* WORKING DATA:

/-- Settles O44: a parity is the XOR of its group in the placed block, whose parity positions are 0; a round does not
touch another round's group, so two rounds commute. -/
theorem parityBitsAreXorsOfData : Obligations.ParityBitsAreXorsOfData := by
  refine fun data hk => ⟨fun i hi => ?_, fun d => encodeBlock_getElem?_dataPos, fun order h =>
    foldl_storeParity_of_perm h (place data)⟩
  rw [encodeBlock, parities_getElem?_two_pow hi (two_pow_le_place_length hi), groupXor_place hk]
  rfl

/-! ### The block invariant (R189) -/

theorem groupXor_encodeBlock {data : Bits} {i : Nat} (hi : i < redundancyFor data.length) :
    groupXor (2 ^ i) (encodeBlock data) = false :=
  groupXor_parities hi (two_pow_le_place_length hi) (bitAt_place_two_pow hi)

/-- After one bit is flipped, the groups that fail are those of the bits of its position. -/
theorem groupXor_flipped {data : Bits} {i j : Nat} (hi : i < redundancyFor data.length) (hj : 1 ≤ j)
    (hin : j ≤ data.length + redundancyFor data.length) :
    groupXor (2 ^ i) ((encodeBlock data).set (j - 1) (!bitAt (encodeBlock data) j)) = j.testBit i := by
  rw [groupXor_set hj (by rwa [encodeBlock_length]), groupXor_encodeBlock hi, Bool.xor_not_self, Bool.and_true,
    Bool.false_xor]

theorem filter_testBit_range {j r : Nat} (h : j < 2 ^ r) :
    (List.range r).filter (fun i => j.testBit i) = j.bitIndices := by
  refine List.SortedLT.eq_of_mem_iff (List.pairwise_lt_range.filter _).sortedLT Nat.bitIndices_sorted fun i => ?_
  simp only [List.mem_filter, List.mem_range, Nat.mem_bitIndices, and_iff_right_iff_imp]
  intro hbit
  exact (Nat.pow_lt_pow_iff_right (a := 2) (by decide)).1 ((Nat.ge_two_pow_of_testBit hbit).trans_lt h)

/-- Settles O45: a stored parity makes its group even; a flipped bit at position `j` upsets the groups of the bits of
`j`, and `j` is the sum of the powers of two at its bits. -/
theorem blockParityEvenAndErrorLocated : Obligations.BlockParityEvenAndErrorLocated := by
  refine fun data _ => ⟨fun i => groupXor_encodeBlock, fun j hj hin => ?_⟩
  have hfailing : ((List.range (redundancyFor data.length)).filter fun i =>
      groupXor (2 ^ i) ((encodeBlock data).set (j - 1) (!bitAt (encodeBlock data) j))) = j.bitIndices := by
    rw [← filter_testBit_range (hin.trans_lt (redundancyFor_enough data.length))]
    exact List.filter_congr fun i hi => groupXor_flipped (List.mem_range.1 hi) hj hin
  exact (congrArg (fun l => (l.map fun i => 2 ^ i).sum) hfailing).trans (Nat.sum_map_two_pow_bitIndices j)

/-! ### The stream (R190, R191) -/

theorem padFor_eq_zero_iff {k : Nat} (hk : 1 ≤ k) (len : Nat) : padFor len k = 0 ↔ k ∣ len := by
  have hsum := dvd_add_padFor hk len
  constructor
  · intro hzero
    rwa [hzero] at hsum
  · intro hlen
    exact Nat.eq_zero_of_dvd_of_lt ((Nat.dvd_add_right hlen).1 hsum) (padFor_lt hk len)

/-- A message shorter than a block is filled up to one block. -/
theorem padFor_of_lt {len k : Nat} (hpos : 1 ≤ len) (hlt : len < k) : padFor len k = k - len := by
  rw [padFor, Nat.mod_eq_of_lt hlt, Nat.mod_eq_of_lt (by omega)]

/-- The blocks stand one after the other: block `j` is the encoding of chunk `j`. -/
theorem encodeChunks_slice {k nb j : Nat} {X : Bits} (hX : nb * k ≤ X.length) (hj : j < nb) :
    ((encodeChunks k nb X).drop (j * (k + redundancyFor k))).take (k + redundancyFor k) =
      encodeBlock ((X.drop (j * k)).take k) := by
  induction nb generalizing j X with
  | zero => cases hj
  | succ nb ih =>
    rw [Nat.succ_mul] at hX
    have hblock : (encodeBlock (X.take k)).length = k + redundancyFor k := by
      rw [encodeBlock_length, List.length_take_of_le (by omega)]
    rw [encodeChunks]
    cases j with
    | zero => rw [Nat.zero_mul, Nat.zero_mul, List.drop_zero, List.drop_zero, List.take_left' hblock]
    | succ j =>
      have hrest : nb * k ≤ (X.drop k).length := by rw [List.length_drop]; omega
      rw [Nat.succ_mul, Nat.succ_mul, Nat.add_comm (j * _), Nat.add_comm (j * k),
        ← List.drop_drop (i := j * (k + _)), ← List.drop_drop (i := j * k), List.drop_left' hblock,
        ih hrest (Nat.lt_of_succ_lt_succ hj)]

theorem encodeStream_frame_eq (X : Bits) (k : Nat) : (encodeStream X k).frame =
    encodeChunks k ((X.length + padFor X.length k) / k) (X ++ zeros (padFor X.length k)) := by
  rw [encodeStream, List.length_append, zeros_length]

theorem encodeStream_slice {X : Bits} {k j : Nat} (hj : j < (X.length + padFor X.length k) / k) :
    ((encodeStream X k).frame.drop (j * (k + redundancyFor k))).take (k + redundancyFor k) =
      encodeBlock (((X ++ zeros (padFor X.length k)).drop (j * k)).take k) := by
  rw [encodeStream_frame_eq]
  exact encodeChunks_slice (by simpa using Nat.div_mul_le_self _ k) hj

/-- Settles O46: the sizes from `dvd_add_padFor`, the slices by induction on the number of blocks. -/
theorem streamIsBlocksOfPaddedMessage : Obligations.StreamIsBlocksOfPaddedMessage := by
  refine fun X k hk => ⟨rfl, rfl, Nat.le_sub_one_of_lt (padFor_lt hk _), padFor_eq_zero_iff hk _,
    Nat.div_mul_cancel (dvd_add_padFor hk _), encodeStream_frame_length X k, fun j => encodeStream_slice,
    fun hX => ?empty, fun hpos hlt => ?short⟩
  case empty =>
    have hpad : padFor X.length k = 0 := (padFor_eq_zero_iff hk _).2 (by simp [hX])
    rw [encodeStream_frame_eq, hpad, hX, List.length_nil, Nat.zero_div]
    rfl
  case short =>
    rw [encodeStream_pad, padFor_of_lt hpos hlt, Nat.add_sub_cancel' hlt.le, Nat.div_self hk]

/-! ### `ENCHAM` (R193) -/

/-- What `ENCHAM` does where it is performed. -/
def hammingEncoded (k : Nat) (s : State) : State :=
  { s with
    F := (encodeStream s.M k).frame, algo := .hamming, k := BitVec.ofNat 7 k, r := BitVec.ofNat 3 (redundancyFor k),
    padBits := BitVec.ofNat 6 (padFor s.M.length k), fsm := .encoded }

theorem enchamBody_of_fits {kop : Operand36} {s : State} (hk : 1 ≤ kop.toNat) (hk' : kop.toNat ≤ 64)
    (h : fits s.cap (encodeStream s.M kop.toNat).frame.length) :
    enchamBody kop s = .ok (hammingEncoded kop.toNat s) := by
  rw [enchamBody_eq, if_neg (by omega), (exceedsCap_eq_false_iff _ _).2 h]
  rfl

* WHAT YOU HAVE TO DO: Once more, write out the records above, exactly as they stand.

* ANSWER FOR THIS EXERCISE:
/-- Settles O44: a parity is the XOR of its group in the placed block, whose parity positions are 0; a round does not
touch another round's group, so two rounds commute. -/
theorem parityBitsAreXorsOfData : Obligations.ParityBitsAreXorsOfData := by
  refine fun data hk => ⟨fun i hi => ?_, fun d => encodeBlock_getElem?_dataPos, fun order h =>
    foldl_storeParity_of_perm h (place data)⟩
  rw [encodeBlock, parities_getElem?_two_pow hi (two_pow_le_place_length hi), groupXor_place hk]
  rfl

/-! ### The block invariant (R189) -/

theorem groupXor_encodeBlock {data : Bits} {i : Nat} (hi : i < redundancyFor data.length) :
    groupXor (2 ^ i) (encodeBlock data) = false :=
  groupXor_parities hi (two_pow_le_place_length hi) (bitAt_place_two_pow hi)

/-- After one bit is flipped, the groups that fail are those of the bits of its position. -/
theorem groupXor_flipped {data : Bits} {i j : Nat} (hi : i < redundancyFor data.length) (hj : 1 ≤ j)
    (hin : j ≤ data.length + redundancyFor data.length) :
    groupXor (2 ^ i) ((encodeBlock data).set (j - 1) (!bitAt (encodeBlock data) j)) = j.testBit i := by
  rw [groupXor_set hj (by rwa [encodeBlock_length]), groupXor_encodeBlock hi, Bool.xor_not_self, Bool.and_true,
    Bool.false_xor]

theorem filter_testBit_range {j r : Nat} (h : j < 2 ^ r) :
    (List.range r).filter (fun i => j.testBit i) = j.bitIndices := by
  refine List.SortedLT.eq_of_mem_iff (List.pairwise_lt_range.filter _).sortedLT Nat.bitIndices_sorted fun i => ?_
  simp only [List.mem_filter, List.mem_range, Nat.mem_bitIndices, and_iff_right_iff_imp]
  intro hbit
  exact (Nat.pow_lt_pow_iff_right (a := 2) (by decide)).1 ((Nat.ge_two_pow_of_testBit hbit).trans_lt h)

/-- Settles O45: a stored parity makes its group even; a flipped bit at position `j` upsets the groups of the bits of
`j`, and `j` is the sum of the powers of two at its bits. -/
theorem blockParityEvenAndErrorLocated : Obligations.BlockParityEvenAndErrorLocated := by
  refine fun data _ => ⟨fun i => groupXor_encodeBlock, fun j hj hin => ?_⟩
  have hfailing : ((List.range (redundancyFor data.length)).filter fun i =>
      groupXor (2 ^ i) ((encodeBlock data).set (j - 1) (!bitAt (encodeBlock data) j))) = j.bitIndices := by
    rw [← filter_testBit_range (hin.trans_lt (redundancyFor_enough data.length))]
    exact List.filter_congr fun i hi => groupXor_flipped (List.mem_range.1 hi) hj hin
  exact (congrArg (fun l => (l.map fun i => 2 ^ i).sum) hfailing).trans (Nat.sum_map_two_pow_bitIndices j)

/-! ### The stream (R190, R191) -/

theorem padFor_eq_zero_iff {k : Nat} (hk : 1 ≤ k) (len : Nat) : padFor len k = 0 ↔ k ∣ len := by
  have hsum := dvd_add_padFor hk len
  constructor
  · intro hzero
    rwa [hzero] at hsum
  · intro hlen
    exact Nat.eq_zero_of_dvd_of_lt ((Nat.dvd_add_right hlen).1 hsum) (padFor_lt hk len)

/-- A message shorter than a block is filled up to one block. -/
theorem padFor_of_lt {len k : Nat} (hpos : 1 ≤ len) (hlt : len < k) : padFor len k = k - len := by
  rw [padFor, Nat.mod_eq_of_lt hlt, Nat.mod_eq_of_lt (by omega)]

/-- The blocks stand one after the other: block `j` is the encoding of chunk `j`. -/
theorem encodeChunks_slice {k nb j : Nat} {X : Bits} (hX : nb * k ≤ X.length) (hj : j < nb) :
    ((encodeChunks k nb X).drop (j * (k + redundancyFor k))).take (k + redundancyFor k) =
      encodeBlock ((X.drop (j * k)).take k) := by
  induction nb generalizing j X with
  | zero => cases hj
  | succ nb ih =>
    rw [Nat.succ_mul] at hX
    have hblock : (encodeBlock (X.take k)).length = k + redundancyFor k := by
      rw [encodeBlock_length, List.length_take_of_le (by omega)]
    rw [encodeChunks]
    cases j with
    | zero => rw [Nat.zero_mul, Nat.zero_mul, List.drop_zero, List.drop_zero, List.take_left' hblock]
    | succ j =>
      have hrest : nb * k ≤ (X.drop k).length := by rw [List.length_drop]; omega
      rw [Nat.succ_mul, Nat.succ_mul, Nat.add_comm (j * _), Nat.add_comm (j * k),
        ← List.drop_drop (i := j * (k + _)), ← List.drop_drop (i := j * k), List.drop_left' hblock,
        ih hrest (Nat.lt_of_succ_lt_succ hj)]

theorem encodeStream_frame_eq (X : Bits) (k : Nat) : (encodeStream X k).frame =
    encodeChunks k ((X.length + padFor X.length k) / k) (X ++ zeros (padFor X.length k)) := by
  rw [encodeStream, List.length_append, zeros_length]

theorem encodeStream_slice {X : Bits} {k j : Nat} (hj : j < (X.length + padFor X.length k) / k) :
    ((encodeStream X k).frame.drop (j * (k + redundancyFor k))).take (k + redundancyFor k) =
      encodeBlock (((X ++ zeros (padFor X.length k)).drop (j * k)).take k) := by
  rw [encodeStream_frame_eq]
  exact encodeChunks_slice (by simpa using Nat.div_mul_le_self _ k) hj

/-- Settles O46: the sizes from `dvd_add_padFor`, the slices by induction on the number of blocks. -/
theorem streamIsBlocksOfPaddedMessage : Obligations.StreamIsBlocksOfPaddedMessage := by
  refine fun X k hk => ⟨rfl, rfl, Nat.le_sub_one_of_lt (padFor_lt hk _), padFor_eq_zero_iff hk _,
    Nat.div_mul_cancel (dvd_add_padFor hk _), encodeStream_frame_length X k, fun j => encodeStream_slice,
    fun hX => ?empty, fun hpos hlt => ?short⟩
  case empty =>
    have hpad : padFor X.length k = 0 := (padFor_eq_zero_iff hk _).2 (by simp [hX])
    rw [encodeStream_frame_eq, hpad, hX, List.length_nil, Nat.zero_div]
    rfl
  case short =>
    rw [encodeStream_pad, padFor_of_lt hpos hlt, Nat.add_sub_cancel' hlt.le, Nat.div_self hk]

/-! ### `ENCHAM` (R193) -/

/-- What `ENCHAM` does where it is performed. -/
def hammingEncoded (k : Nat) (s : State) : State :=
  { s with
    F := (encodeStream s.M k).frame, algo := .hamming, k := BitVec.ofNat 7 k, r := BitVec.ofNat 3 (redundancyFor k),
    padBits := BitVec.ofNat 6 (padFor s.M.length k), fsm := .encoded }

theorem enchamBody_of_fits {kop : Operand36} {s : State} (hk : 1 ≤ kop.toNat) (hk' : kop.toNat ≤ 64)
    (h : fits s.cap (encodeStream s.M kop.toNat).frame.length) :
    enchamBody kop s = .ok (hammingEncoded kop.toNat s) := by
  rw [enchamBody_eq, if_neg (by omega), (exceedsCap_eq_false_iff _ _).2 h]
  rfl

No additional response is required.